━━ Dataset records

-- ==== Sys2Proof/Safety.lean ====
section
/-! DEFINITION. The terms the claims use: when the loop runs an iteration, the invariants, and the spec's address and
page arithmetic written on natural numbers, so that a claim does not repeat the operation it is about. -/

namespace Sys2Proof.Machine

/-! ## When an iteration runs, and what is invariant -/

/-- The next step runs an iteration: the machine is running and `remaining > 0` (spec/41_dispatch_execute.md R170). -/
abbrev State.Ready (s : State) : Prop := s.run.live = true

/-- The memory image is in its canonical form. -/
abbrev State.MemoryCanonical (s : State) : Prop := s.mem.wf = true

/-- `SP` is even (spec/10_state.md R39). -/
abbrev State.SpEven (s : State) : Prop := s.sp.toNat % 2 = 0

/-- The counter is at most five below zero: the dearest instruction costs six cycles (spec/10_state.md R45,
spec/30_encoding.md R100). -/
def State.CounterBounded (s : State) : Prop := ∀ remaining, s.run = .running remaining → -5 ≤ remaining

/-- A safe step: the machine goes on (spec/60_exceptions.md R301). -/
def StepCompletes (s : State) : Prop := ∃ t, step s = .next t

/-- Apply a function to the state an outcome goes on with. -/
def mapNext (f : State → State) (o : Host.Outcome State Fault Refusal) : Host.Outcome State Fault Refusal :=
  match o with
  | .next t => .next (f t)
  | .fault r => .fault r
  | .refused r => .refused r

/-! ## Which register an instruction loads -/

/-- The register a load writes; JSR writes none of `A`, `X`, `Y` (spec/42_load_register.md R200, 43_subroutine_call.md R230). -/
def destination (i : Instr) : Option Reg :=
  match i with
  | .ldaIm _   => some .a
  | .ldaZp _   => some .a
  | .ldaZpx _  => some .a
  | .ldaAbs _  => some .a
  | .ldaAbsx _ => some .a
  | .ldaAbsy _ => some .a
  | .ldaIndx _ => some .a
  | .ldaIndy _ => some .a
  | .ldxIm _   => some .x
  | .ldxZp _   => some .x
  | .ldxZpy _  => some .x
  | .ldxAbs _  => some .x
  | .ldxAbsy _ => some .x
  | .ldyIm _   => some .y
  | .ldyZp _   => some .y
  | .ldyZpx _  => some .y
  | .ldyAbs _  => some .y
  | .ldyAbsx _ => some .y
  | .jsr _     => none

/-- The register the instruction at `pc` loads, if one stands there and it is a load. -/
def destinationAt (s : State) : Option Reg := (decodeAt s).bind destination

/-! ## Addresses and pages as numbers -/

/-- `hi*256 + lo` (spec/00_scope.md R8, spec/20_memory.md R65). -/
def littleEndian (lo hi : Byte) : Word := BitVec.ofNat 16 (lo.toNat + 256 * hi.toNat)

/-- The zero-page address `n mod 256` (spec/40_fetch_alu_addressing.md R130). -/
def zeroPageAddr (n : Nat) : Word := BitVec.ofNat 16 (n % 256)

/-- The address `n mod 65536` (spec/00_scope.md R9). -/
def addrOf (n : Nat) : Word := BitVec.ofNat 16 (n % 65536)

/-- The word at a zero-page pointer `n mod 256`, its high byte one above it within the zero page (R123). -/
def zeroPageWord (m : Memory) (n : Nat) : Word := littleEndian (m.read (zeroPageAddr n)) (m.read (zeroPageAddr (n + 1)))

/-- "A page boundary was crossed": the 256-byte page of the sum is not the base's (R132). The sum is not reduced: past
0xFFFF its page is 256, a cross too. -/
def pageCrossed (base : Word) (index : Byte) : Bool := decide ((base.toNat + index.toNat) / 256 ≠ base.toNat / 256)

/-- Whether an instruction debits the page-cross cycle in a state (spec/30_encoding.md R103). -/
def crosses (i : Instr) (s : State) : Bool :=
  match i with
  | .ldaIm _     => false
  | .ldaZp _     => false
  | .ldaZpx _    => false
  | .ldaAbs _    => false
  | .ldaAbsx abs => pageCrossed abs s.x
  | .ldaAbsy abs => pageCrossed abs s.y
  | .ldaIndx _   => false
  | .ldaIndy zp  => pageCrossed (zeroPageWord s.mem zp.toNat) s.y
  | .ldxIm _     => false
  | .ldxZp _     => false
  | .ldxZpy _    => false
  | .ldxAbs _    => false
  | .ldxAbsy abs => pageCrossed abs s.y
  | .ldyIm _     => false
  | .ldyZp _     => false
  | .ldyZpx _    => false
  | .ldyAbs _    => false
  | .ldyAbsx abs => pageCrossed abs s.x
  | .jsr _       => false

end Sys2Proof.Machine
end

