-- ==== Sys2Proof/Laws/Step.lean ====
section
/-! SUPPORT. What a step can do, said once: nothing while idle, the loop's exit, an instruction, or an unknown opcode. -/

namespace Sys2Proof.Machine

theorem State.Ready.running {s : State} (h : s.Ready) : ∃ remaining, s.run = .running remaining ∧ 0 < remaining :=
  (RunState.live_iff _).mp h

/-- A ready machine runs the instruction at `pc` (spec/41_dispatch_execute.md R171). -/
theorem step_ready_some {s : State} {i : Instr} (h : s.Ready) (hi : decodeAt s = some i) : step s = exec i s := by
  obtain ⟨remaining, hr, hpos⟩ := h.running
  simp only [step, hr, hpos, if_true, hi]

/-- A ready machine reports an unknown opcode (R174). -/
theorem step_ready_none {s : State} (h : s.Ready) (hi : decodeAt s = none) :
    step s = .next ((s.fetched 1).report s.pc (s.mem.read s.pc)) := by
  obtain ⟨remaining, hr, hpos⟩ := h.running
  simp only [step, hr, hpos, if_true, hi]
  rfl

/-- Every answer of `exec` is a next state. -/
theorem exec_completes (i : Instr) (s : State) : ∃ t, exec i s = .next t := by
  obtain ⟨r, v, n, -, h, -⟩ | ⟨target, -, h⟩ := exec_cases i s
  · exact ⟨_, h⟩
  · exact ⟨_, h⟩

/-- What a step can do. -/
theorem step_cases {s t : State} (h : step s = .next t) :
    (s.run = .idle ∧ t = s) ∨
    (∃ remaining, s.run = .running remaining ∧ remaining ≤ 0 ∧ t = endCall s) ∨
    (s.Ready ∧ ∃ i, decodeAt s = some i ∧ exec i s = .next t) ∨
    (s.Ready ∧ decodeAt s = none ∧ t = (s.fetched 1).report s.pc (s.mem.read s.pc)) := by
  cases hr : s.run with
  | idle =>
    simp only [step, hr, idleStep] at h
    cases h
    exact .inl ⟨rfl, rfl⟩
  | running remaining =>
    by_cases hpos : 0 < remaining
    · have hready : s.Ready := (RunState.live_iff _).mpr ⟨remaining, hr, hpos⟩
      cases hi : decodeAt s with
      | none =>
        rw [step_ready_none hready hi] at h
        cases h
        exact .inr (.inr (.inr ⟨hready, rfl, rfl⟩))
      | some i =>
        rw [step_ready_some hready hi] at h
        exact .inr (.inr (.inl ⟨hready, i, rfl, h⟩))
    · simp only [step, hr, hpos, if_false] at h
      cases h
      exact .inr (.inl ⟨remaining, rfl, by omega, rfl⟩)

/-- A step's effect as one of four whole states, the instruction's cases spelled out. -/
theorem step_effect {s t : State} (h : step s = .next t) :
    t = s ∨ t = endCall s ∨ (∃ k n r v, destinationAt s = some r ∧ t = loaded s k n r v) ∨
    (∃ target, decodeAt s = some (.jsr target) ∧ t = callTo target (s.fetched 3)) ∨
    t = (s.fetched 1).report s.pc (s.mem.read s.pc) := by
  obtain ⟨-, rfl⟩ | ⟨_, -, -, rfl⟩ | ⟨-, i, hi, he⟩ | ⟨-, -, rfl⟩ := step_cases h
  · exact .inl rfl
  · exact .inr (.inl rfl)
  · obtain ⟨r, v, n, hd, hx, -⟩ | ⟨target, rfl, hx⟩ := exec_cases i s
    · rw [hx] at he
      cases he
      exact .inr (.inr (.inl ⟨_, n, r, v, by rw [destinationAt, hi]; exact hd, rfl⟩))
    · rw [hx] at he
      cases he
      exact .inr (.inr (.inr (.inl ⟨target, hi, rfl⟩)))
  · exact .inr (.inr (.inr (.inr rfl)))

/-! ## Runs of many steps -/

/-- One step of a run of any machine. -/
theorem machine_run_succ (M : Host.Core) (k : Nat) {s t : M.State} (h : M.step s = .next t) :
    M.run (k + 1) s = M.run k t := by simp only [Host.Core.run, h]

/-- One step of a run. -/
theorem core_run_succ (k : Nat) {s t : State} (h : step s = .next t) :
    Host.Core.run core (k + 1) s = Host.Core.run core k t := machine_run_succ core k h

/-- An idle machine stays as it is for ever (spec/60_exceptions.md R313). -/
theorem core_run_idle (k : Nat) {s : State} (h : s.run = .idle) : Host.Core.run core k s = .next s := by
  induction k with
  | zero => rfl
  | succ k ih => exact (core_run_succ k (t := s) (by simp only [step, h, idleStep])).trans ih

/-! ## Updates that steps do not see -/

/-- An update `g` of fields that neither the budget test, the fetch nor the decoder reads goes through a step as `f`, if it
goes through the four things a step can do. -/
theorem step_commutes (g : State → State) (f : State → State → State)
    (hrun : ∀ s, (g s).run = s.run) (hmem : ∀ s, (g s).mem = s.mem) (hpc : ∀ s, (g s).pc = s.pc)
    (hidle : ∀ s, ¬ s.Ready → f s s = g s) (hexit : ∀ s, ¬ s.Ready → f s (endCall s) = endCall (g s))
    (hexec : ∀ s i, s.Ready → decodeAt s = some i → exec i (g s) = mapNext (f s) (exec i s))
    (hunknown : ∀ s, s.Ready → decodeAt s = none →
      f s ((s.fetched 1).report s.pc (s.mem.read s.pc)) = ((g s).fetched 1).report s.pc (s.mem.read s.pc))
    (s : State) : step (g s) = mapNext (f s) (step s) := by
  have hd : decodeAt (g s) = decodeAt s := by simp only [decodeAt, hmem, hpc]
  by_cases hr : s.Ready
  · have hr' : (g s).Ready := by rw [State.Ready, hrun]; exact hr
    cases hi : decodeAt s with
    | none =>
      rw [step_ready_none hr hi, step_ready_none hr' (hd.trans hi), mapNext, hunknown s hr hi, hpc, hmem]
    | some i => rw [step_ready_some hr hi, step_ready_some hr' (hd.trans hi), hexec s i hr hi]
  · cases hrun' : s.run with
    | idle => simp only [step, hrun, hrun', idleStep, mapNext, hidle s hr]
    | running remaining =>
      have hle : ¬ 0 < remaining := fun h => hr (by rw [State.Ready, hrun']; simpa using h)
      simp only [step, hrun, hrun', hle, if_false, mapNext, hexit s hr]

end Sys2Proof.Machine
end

━━━━

**What you have to do:**
Once you find the line containing "spec/30_encoding.md R100). -/", stop: reproduce exactly that line and every line of the data before it, and nothing else.

**Result for this exercise:**
-- ==== Sys2Proof/Safety.lean ====
section
/-! DEFINITION. The terms the claims use: when the loop runs an iteration, the invariants, and the spec's address and
page arithmetic written on natural numbers, so that a claim does not repeat the operation it is about. -/

namespace Sys2Proof.Machine

/-! ## When an iteration runs, and what is invariant -/

/-- The next step runs an iteration: the machine is running and `remaining > 0` (spec/41_dispatch_execute.md R170). -/
abbrev State.Ready (s : State) : Prop := s.run.live = true

/-- The memory image is in its canonical form. -/
abbrev State.MemoryCanonical (s : State) : Prop := s.mem.wf = true

/-- `SP` is even (spec/10_state.md R39). -/
abbrev State.SpEven (s : State) : Prop := s.sp.toNat % 2 = 0

/-- The counter is at most five below zero: the dearest instruction costs six cycles (spec/10_state.md R45,
spec/30_encoding.md R100). -/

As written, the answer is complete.